My understanding is that before this change, type could never be null in this class (it is marked as final, and the constructor validates that it is not null). I will add a comment here to clarify.

This also reminds me of something I was hoping to get your thoughts on. With this implementation, it is not possible to use a typeless terms lookup query in a mixed 6.x and 7.0 cluster. The error will occur when a 6.x nodes tries to decode the optional string that the 7.0 node is sending here. Does this seem reasonable in terms of behavior + error messaging (not sure if there is any precedent for such a change)?

The error will occur when a 6.x nodes tries to decode the optional string that the 7.0 node is sending here.

Exactly what I thought, with the exception that the problem happens then a 7.0 node sends an object with a null-type I think we should make sure this cannot happen though. If we want to keep the current decision in this PR to allow null-references for types in the POJOs we need to send some dummy type when serializing to a 6.x node. We should also add unit tests for this case.

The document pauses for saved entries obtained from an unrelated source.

-- ==== Sys2Proof/WellFormed.lean ====
section
/-! DEFINITION. What the narrow types of Syntax.lean leave open: the register codes of R211 and R212, the types of
R205, the reserved variant values of R215, and the ranges of an event's operands. -/

namespace Sys2Proof

/-- A general code readable as a source: all but 0x1B to 0x1F (R211). -/
def srcOk (c : BitVec 6) : Bool := decide (c.toNat ≤ 0x1A) || decide (0x20 ≤ c.toNat)

/-- A general code writable as a destination: a source code other than wid (R211). -/
def dstOk (c : BitVec 6) : Bool := decide (c.toNat ≤ 0x19) || decide (0x20 ≤ c.toNat)

/-- A general source field: a relative bit stands on a private register only (R206). -/
def Fld.src (f : Fld) : Bool := srcOk f.code && (!f.rel || decide (f.code.toNat < 16))

/-- A general destination field (R206, R211). -/
def Fld.dst (f : Fld) : Bool := dstOk f.code && (!f.rel || decide (f.code.toNat < 16))

/-- A vector field: every code names f0 to f31 or c0 to c31; a relative bit needs an f code (R206, R212). -/
def Fld.vec (f : Fld) : Bool := !f.rel || decide (f.code.toNat < 32)

def DAB.gen (o : DAB) : Bool := o.d.dst && o.a.src && o.b.src

def FOp.gen (o : FOp) : Bool := o.d.dst && o.a.src && o.b.src

def V3.vecs (o : V3) : Bool := o.d.vec && o.a.vec && o.b.vec

def V2.vecs (o : V2) : Bool := o.d.vec && o.a.vec

/-- Types 0 to 3 are the integer types (R205). -/
def isInt (ty : BitVec 3) : Bool := decide (ty.toNat < 4)

def tyIn (ty : BitVec 3) (l : List Nat) : Bool := l.contains ty.toNat

/-- Scopes 0 to 5; 6 and 7 are reserved (R208). -/
def scOk (sc : BitVec 3) : Bool := decide (sc.toNat ≤ 5)

/-- The numbers of the special registers (R218). -/
def specialNumbers : List Nat :=
  [0x000, 0x001, 0x002, 0x003, 0x004, 0x005, 0x006, 0x007, 0x008, 0x009, 0x010, 0x011, 0x012, 0x013, 0x014, 0x015,
   0x020, 0x030, 0x031, 0x040, 0x050, 0x100, 0x101, 0x102, 0x103, 0x104, 0x105, 0x106, 0x107, 0x110, 0x120, 0x130,
   0x140, 0x141, 0x142, 0x150, 0x160]

/-- A number MFS may read (R218, R219). -/
def mfsDefined (num : BitVec 9) : Bool := specialNumbers.contains num.toNat

/-- A number MTS may write and that no constructor of its own covers (R218, R219). -/
def mtsPlain (num : BitVec 9) : Bool :=
  mfsDefined num && !(decide (0x100 ≤ num.toNat) && decide (num.toNat ≤ 0x107)) && num.toNat != 0x110

/-- Core numbers 0 to 4,095, slice numbers 0 to 1,023 (R11, R17). -/
def Place.ok : Place → Bool
  | .core n => decide (n < 4096)
  | .slice n => decide (n < 1024)

/-- The unassigned opcodes (R214, R438). -/
def unassigned (op : Nat) : Bool :=
  (decide (0x3C ≤ op) && decide (op ≤ 0x3F)) || (decide (0x49 ≤ op) && decide (op ≤ 0x4F)) ||
  (decide (0x66 ≤ op) && decide (op ≤ 0x6F)) || (decide (0x7B ≤ op) && decide (op ≤ 0x7F)) ||
  (decide (0xA8 ≤ op) && decide (op ≤ 0xAF)) || (decide (0xB9 ≤ op) && decide (op ≤ 0xBF)) ||
  (decide (0xCB ≤ op) && decide (op ≤ 0xCF)) || (decide (0xD9 ≤ op) && decide (op ≤ 0xDF)) ||
  (decide (0xE7 ≤ op) && decide (op ≤ 0xEF)) || decide (0xF4 ≤ op)

/-- The instruction's fields hold no value that R203 makes illegal, and an event's operands are in range (DEDUCED, log 66). -/
def Instr.wf : Instr → Bool
  | .nop => true
  | .exit => true
  | .trap a _ => srcOk a
  | .sysc _ => true
  | .eret => true
  | .uret => true
  | .mfs d num => dstOk d && mfsDefined num
  | .mts a num => srcOk a && mtsPlain num
  | .slotOwnerWrite _ a => srcOk a
  | .refillLevelWrite a => srcOk a
  | .sleep _ => true
  | .wake a => srcOk a
  | .cfgbank _ => true
  | .tlbinvPage a => a.src
  | .tlbinvAsid a => a.src
  | .tlbinvAll => true
  | .ctxsave o => o.d.dst && o.a.src
  | .ctxload a b => a.src && b.src
  | .hevent a _ => srcOk a
  | .cyc d => dstOk d
  | .add o => o.gen
  | .sub o => o.gen
  | .mul o => o.gen
  | .mulh o => o.gen
  | .mulhu o => o.gen
  | .div o => o.gen
  | .divu o => o.gen
  | .rem o => o.gen
  | .remu o => o.gen
  | .and o => o.gen
  | .or o => o.gen
  | .xor o => o.gen
  | .andn o => o.gen
  | .sll o => o.gen
  | .srl o => o.gen
  | .sra o => o.gen
  | .min o => o.gen
  | .max o => o.gen
  | .minu o => o.gen
  | .maxu o => o.gen
  | .addw o => o.gen
  | .subw o => o.gen
  | .addi o => dstOk o.d && srcOk o.a
  | .andi o => dstOk o.d && srcOk o.a
  | .ori o => dstOk o.d && srcOk o.a
  | .xori o => dstOk o.d && srcOk o.a
  | .muli o => dstOk o.d && srcOk o.a
  | .slli o => dstOk o.d && srcOk o.a
  | .srli o => dstOk o.d && srcOk o.a
  | .srai o => dstOk o.d && srcOk o.a
  | .li d _ => dstOk d
  | .lih d _ => dstOk d
  | .clz o => o.d.dst && o.a.src
  | .ctz o => o.d.dst && o.a.src
  | .popc o => o.d.dst && o.a.src
  | .mov o => o.d.dst && o.a.src
  | .bfx o => o.d.dst && o.a.src && decide (o.pos.toNat + o.width1.toNat + 1 ≤ 64)
  | .bfi o => o.d.dst && o.a.src && decide (o.pos.toNat + o.width1.toNat + 1 ≤ 64)
  | .sel o _ => o.gen
  | .madd o c => o.gen && srcOk c
  | .lea o _ => o.gen
  | .cellh o c => o.gen && srcOk c
  | .widf d k => d.dst && decide (k.toNat ≤ 5)
  | .geom d _ => d.dst
  | .cmp _ _ a b => a.src && b.src
  | .cmpi _ _ a _ => srcOk a
  | .plog _ _ _ _ => true
  | .pset _ _ => true
  | .psetPw _ => true
  | .bra _ => true
  | .call d _ => d != 0
  | .jmp d a => decide (d.code.toNat < 16) && decide (a.code.toNat < 16)
  | .loop d _ => d != 0
  | .fcmp _ cond _ a b => a.src && b.src && cond != 7
  | .ld o => dstOk o.d && (!o.sx || o.sz != 3)
  | .st d _ _ => srcOk d
  | .lda o sc => dstOk o.d && (!o.sx || o.sz != 3) && scOk sc
  | .stl d _ _ sc => srcOk d && scOk sc
  | .stt d _ _ => dstOk d
  | .lsrmw d a b op _ _ => dstOk d && srcOk a && srcOk b && decide (op.toNat ≤ 8)
  | .pref _ => true
  | .clean _ => true
  | .inval _ => true
  | .reside _ => true
  | .unpin _ => true
  | .fenceAcq sc => scOk sc
  | .fenceRel sc => scOk sc
  | .fenceFull sc => scOk sc
  | .fenceAck => true
  | .vld _ _ => true
  | .vst _ _ => true
  | .vgath d a b _ ty => d.vec && a.src && b.vec && tyIn ty [0, 1, 4, 5]
  | .vscat d a b _ ty => d.vec && a.src && b.vec && tyIn ty [0, 1, 4, 5]
  | .amo op o => decide (o.d.toNat ≤ 9) && srcOk o.a && srcOk o.b && scOk o.sc && decide (op.toNat ≤ 8)
  | .cas o => decide (o.d.toNat ≤ 9) && srcOk o.a && srcOk o.b && scOk o.sc
  | .famo op o => decide (o.d.toNat ≤ 9) && srcOk o.a && srcOk o.b && scOk o.sc && decide (op.toNat ≤ 2)
  | .red _ a b _ sc _ => srcOk a && srcOk b && scOk sc
  | .goto a => srcOk a
  | .gotoHome a => srcOk a
  | .home d a _ => dstOk d && srcOk a
  | .fadd o => o.gen
  | .fsub o => o.gen
  | .fmul o => o.gen
  | .fdiv o => o.gen
  | .fmin o => o.gen
  | .fmax o => o.gen
  | .ffma o c => o.gen && srcOk c
  | .fsgn o mode => o.gen && mode != 3
  | .fsqrt o => o.d.dst && o.a.src
  | .fclass o => o.d.dst && o.a.src
  | .fcvt o tgt unsT => o.d.dst && o.a.src && (!unsT || decide (tgt.toNat ≤ 3))
  | .vadd o => o.vecs && true && !o.uns
  | .vsub o => o.vecs && true && !o.uns
  | .vmul o => o.vecs && true && !o.uns
  | .vfma o => o.vecs && true && !o.uns
  | .vmin o => o.vecs && true && (!o.uns || isInt o.ty)
  | .vmax o => o.vecs && true && (!o.uns || isInt o.ty)
  | .vdiv o => o.vecs && !isInt o.ty && !o.uns
  | .vsel o => o.vecs && true && !o.uns
  | .vand o => o.vecs && isInt o.ty && !o.uns
  | .vor o => o.vecs && isInt o.ty && !o.uns
  | .vxor o => o.vecs && isInt o.ty && !o.uns
  | .vshl o => o.vecs && isInt o.ty && !o.uns
  | .vshr o => o.vecs && isInt o.ty && (!o.uns || isInt o.ty)
  | .vdot4 o => o.vecs && tyIn o.ty [3] && (!o.uns || isInt o.ty)
  | .vperm o => o.vecs && true && !o.uns
  | .vabs o => o.vecs && true && !o.uns
  | .vneg o => o.vecs && true && !o.uns
  | .vrcp o => o.vecs && !isInt o.ty && !o.uns
  | .vrsq o => o.vecs && !isInt o.ty && !o.uns
  | .vexp2 o => o.vecs && !isInt o.ty && !o.uns
  | .vlog2 o => o.vecs && !isInt o.ty && !o.uns
  | .vsqrt o => o.vecs && !isInt o.ty && !o.uns
  | .vexpand o => o.vecs && tyIn o.ty [0, 1, 4, 5] && !o.uns
  | .viota o => o.vecs && isInt o.ty && !o.uns
  | .vcvt o tgt unsT => o.vecs && (!o.uns || isInt o.ty) && (!unsT || decide (tgt.toNat ≤ 3))
  | .vcvtWiden o => o.vecs && tyIn o.ty [5] && !o.uns
  | .vcvtNarrow o => o.vecs && tyIn o.ty [5] && !o.uns
  | .vcmp o cond => o.d.dst && o.a.vec && o.b.vec && tyIn o.ty [0, 1, 4, 5] && (!o.uns || isInt o.ty) && (isInt o.ty || cond != 7)
  | .vred o op => o.vecs && (!o.uns || isInt o.ty) && decide (op.toNat ≤ 5) && (isInt o.ty || decide (op.toNat ≤ 2))
  | .vscan o op => o.vecs && (!o.uns || isInt o.ty) && decide (op.toNat ≤ 5) && (isInt o.ty || decide (op.toNat ≤ 2))
  | .vbcast o => o.d.vec && o.a.src && !o.uns
  | .vext o _ => o.d.dst && o.a.vec && o.b.src
  | .vcompress o _ => o.vecs && tyIn o.ty [0, 1, 4, 5] && !o.uns
  | .vtopk o _ _ _ => o.vecs && tyIn o.ty [5] && !o.uns
  | .scfg _ _ a _ => srcOk a
  | .sclose _ => true
  | .vseq n => decide (1 ≤ n.toNat) && decide (n.toNat ≤ 16)
  | .vseqw => true
  | .palw _ _ a _ => srcOk a
  | .enc8 o _ => o.vecs && tyIn o.ty [0] && !o.uns
  | .dec8 o _ => o.vecs && tyIn o.ty [0] && !o.uns
  | .fmtsetFmt _ => true
  | .fmtsetScale _ => true
  | .mma _ a b c => srcOk a && srcOk b && srcOk c
  | .mmq o => srcOk o.a && srcOk o.b && srcOk o.c && o.trg != 3 && (o.trg != 0 || o.gt == 0)
  | .mmag o => srcOk o.a && srcOk o.b && srcOk o.c && o.trg != 3 && (o.trg != 0 || o.gt == 0)
  | .mmpop _ d => dstOk d
  | .mzero _ _ => true
  | .mclaim _ => true
  | .mclaimRel _ => true
  | .mstore _ a c => srcOk a && srcOk c
  | .mload _ a c => srcOk a && srcOk c
  | .mgeo a => srcOk a
  | .xcpy o => dstOk o.d && srcOk o.a && srcOk o.b && srcOk o.c && o.ntf != 3 && (o.ntf == 1 || o.tnd == 0)
  | .xgath o => dstOk o.d && srcOk o.a && srcOk o.b && srcOk o.c && o.ntf != 3 && (o.ntf == 1 || o.tnd == 0)
  | .xcoll o kind => dstOk o.d && srcOk o.a && srcOk o.b && srcOk o.c && o.ntf != 3 && (o.ntf == 1 || o.tnd == 0) && decide (kind.toNat ≤ 4)
  | .xpop d => dstOk d
  | .tcfg _ a => srcOk a
  | .tadvFill _ n => n != 0
  | .tadvFree _ n => n != 0
  | .twaitFill _ n => n != 0
  | .twaitFree _ n => n != 0
  | .chopen _ a => srcOk a
  | .chgrant _ cnt => cnt != 0
  | .chalt d a => dstOk d && srcOk a
  | .chclose _ => true
  | .cload o => decide (o.d.toNat ≤ 9) && o.b == 0
  | .cop o op => decide (o.d.toNat ≤ 9) && decide (op.toNat ≤ 8)
  | .ccas o => decide (o.d.toNat ≤ 9)
  | .cwait o _ => decide (o.d.toNat ≤ 9) && !o.rel
  | .cstore o => decide (o.d.toNat ≤ 9) && !o.acq
  | .cstoreSeat o => decide (o.d.toNat ≤ 9) && !o.acq
  | .board _ _ _ => true
  | .alight _ _ _ => true
  | .carriveJoin o => decide (o.d.toNat ≤ 9) && o.b == 0 && o.w == 0
  | .carriveArrive o => decide (o.d.toNat ≤ 9) && o.b == 0 && o.w == 0
  | .carriveDepart o => decide (o.d.toNat ≤ 9) && o.b == 0 && o.w == 0
  | .cphase o => decide (o.d.toNat ≤ 9) && o.w == 0
  | .ypush _ => true
  | .ydone _ => true
  | .ypop _ _ => true
  | .ycont _ _ => true
  | .yreach _ _ => true
  | .yopen _ _ => true
  | .yfloor _ => true
  | .spec _ _ => true
  | .scall _ => true
  | .sfree _ => true
  | .skeep _ => true
  | .residualUnitsFreed _ _ => true
  | .taskPop core slot => decide (core < 4096) && decide (slot < 8)
  | .runQueueTake pl slot => pl.ok && decide (slot < 8)
  | .gatherStartRelease _ cluster => decide (cluster < 1024)
  | .migrationArrival => true
  | .migrationDeparture pl slot => pl.ok && decide (slot < 8)
  | .sleeperSwapOut pl slot => pl.ok && decide (slot < 8)
  | .sleepTimeout pl slot => pl.ok && decide (slot < 8)
  | .ownerChangeEffect core slot => decide (core < 4096) && decide (slot < 8)
  | .variableResultArrival => true
  | .writePerformedAtHome => true
  | .remoteUpdateApply => true
  | .remoteRequest => true
  | .tlbWalkComplete => true
  | .footprintFill core entry => decide (core < 4096) && decide (entry < 256)
  | .footprintFillFault core entry => decide (core < 4096) && decide (entry < 256)
  | .wakeArrival => true
  | .channelWordArrival => true
  | .channelGrantArrival => true
  | .sequencerIssue core slot => decide (core < 4096) && decide (slot < 8)
  | .streamPrefetch core slot _ => decide (core < 4096) && decide (slot < 8)
  | .cfgbankComplete => true
  | .tileOpIssue => true
  | .tileOpComplete => true
  | .engineCompletion => true
  | .userInterruptEntry core slot => decide (core < 4096) && decide (slot < 8)
  | .combiningHoldExpiry => true
  | .revolutionStart => true
  | .captureApply => true
  | .captureCompletion => true
  | .barrierAdvance => true
  | .boardDataSeat => true
  | .alightLanded => true
  | .floorCarriagePass => true
  | .depotPass => true
  | .farTaskAgent => true
  | .floorRelief => true
  | .sidingRefill core _ => decide (core < 4096)
  | .stealRequest thief _ k => decide (thief < 4096) && decide (k < 4100)
  | .ydoneDecrement => true
  | .exitPacketArrival => true
  | .coupledYardTransfer _ words => decide (words.length = 0) || decide (words.length = 8)
  | .lateFaultDelivery core slot => decide (core < 4096) && decide (slot < 8)
  | .sliceCoreTrapReturn slice slot => decide (slice < 1024) && decide (slot < 8)
  | .allAsleepTrap => true
  | .tailMonitorWake => true
  | .queueTableRead => true
  | .shareRecompute => true
  | .launch queue number rootCore _ => decide (queue < 256) && decide (number < 65536) && decide (0 < number) && decide (rootCore < 4096)
  | .wait => true
  | .phase => true
  | .copy => true
  | .signal => true
  | .packetError => true
  | .launchCompletion => true
  | .queueEnableWrite queue words => decide (queue < 256) && decide (words.length = 8)
  | .eventRingConfigure _ _ => true
  | .eventPost _ _ _ _ => true
  | .eventHeadAdvance _ => true
  | .overflowCountClear => true
  | .couplingTableWrite _ _ bytes => decide (bytes.length = 64)
  | .couplingStart => true
  | .hostCxlMemAccess _ _ _ => true
  | .correctableError _ => true
  | .uncorrectableError _ _ => true
  | .ringBeatError => true
  | .patrolScrub => true
  | .couplingLost => true
  | .thermalTrip _ => true
  | .thermalZeroRefill => true
  | .thermalTripClear _ => true
  | .boot _ _ _ _ => true
  | .firmwareUpdate target _ _ => decide (target < 3)
  | .attestationRequest _ => true
  | .unassignedOpcode w => unassigned (w.extractLsb' 56 8).toNat
  | .hostLinkTraining _ _ => true
  | .hostSnoopResponse => true
  | .hostCxlCacheSnoop => true
  | .ideKmKeySet protocol => decide (protocol < 3)
  | .errorCountWindowEnd _ => true

end Sys2Proof
end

Got it, I understand your concern now. I had assumed that passing a dummy type would actually cause more confusion than simply erroring out. For example, say a user had an index with document type my_type, and a mixed-node cluster. Then a typeless terms lookup query will always succeed if the lookup document is on a 7.0 node, but show no error and not find the document if it lives on a 6.x node. This is because the type name _doc will be used for the 6.x lookup, and we will fail to find the lookup document without any indication as to why. Using _doc in get requests to mean 'any type' is functionality we only support on 7.0.

I'm now thinking it would be clearest if I explicitly checked for a null type here, and errored with the message "Typeless terms lookup queries are not supported if any node is running a version before 7.0."

This is because the type name _doc will be used for the 6.x lookup, and we will fail to find the lookup document without any indication as to why.

Is there a chance to use the dummy "_doc" type in order to not break serialization but then infer the "right" type name when on the shard for this case? As far as i understand the types removal process all 6.x indices should only have one type left, even if it is named differently?

Yes, that would be possible if we backported the part of #35790 that applied to 'get' requests. I would prefer not to do that if possible because it is not so straightfoward to backport, especially since 6.x can contain some indices with multiple types, as it supports indices created in 5.x. I also don't think that using typeless terms lookups in a mixed-node cluster will be a common enough occurrence to warrant the extra work + complexity.

Thanks for explaining, that is unfortunate.

In the 36549 PR for the IndexRequest class I opted to serialize using the result of a call to type() which will return _doc if null. This made 7.x+6.x nodes happy to talk to each other.
It was important that IndexRequest kept null types in the calling client because type==null was the condition I used to know if a blank request should inherit a choice of type from a BulkRequest's choice of default.

server/src/test/java/org/elasticsearch/index/query/RandomQueryBuilder.java

server/src/test/java/org/elasticsearch/index/query/TermsQueryBuilderTests.java

jtibshirani · 2019-01-07T19:25:24Z

Thanks @cbuescher for the helpful comments, I've pushed some commits to address them. I understand your thoughts around a second reviewer, just wanted to note for context that (1) these changes are quite different from the types deprecation work we've done so far, and (2) both Mayya and I have taken a close look at them.

cbuescher

Left a minor nit, but I think the mixed cluster serialization issue thats left open needs adressing and also probably a unit test that checks we can send/receive query builders from a 6.x node.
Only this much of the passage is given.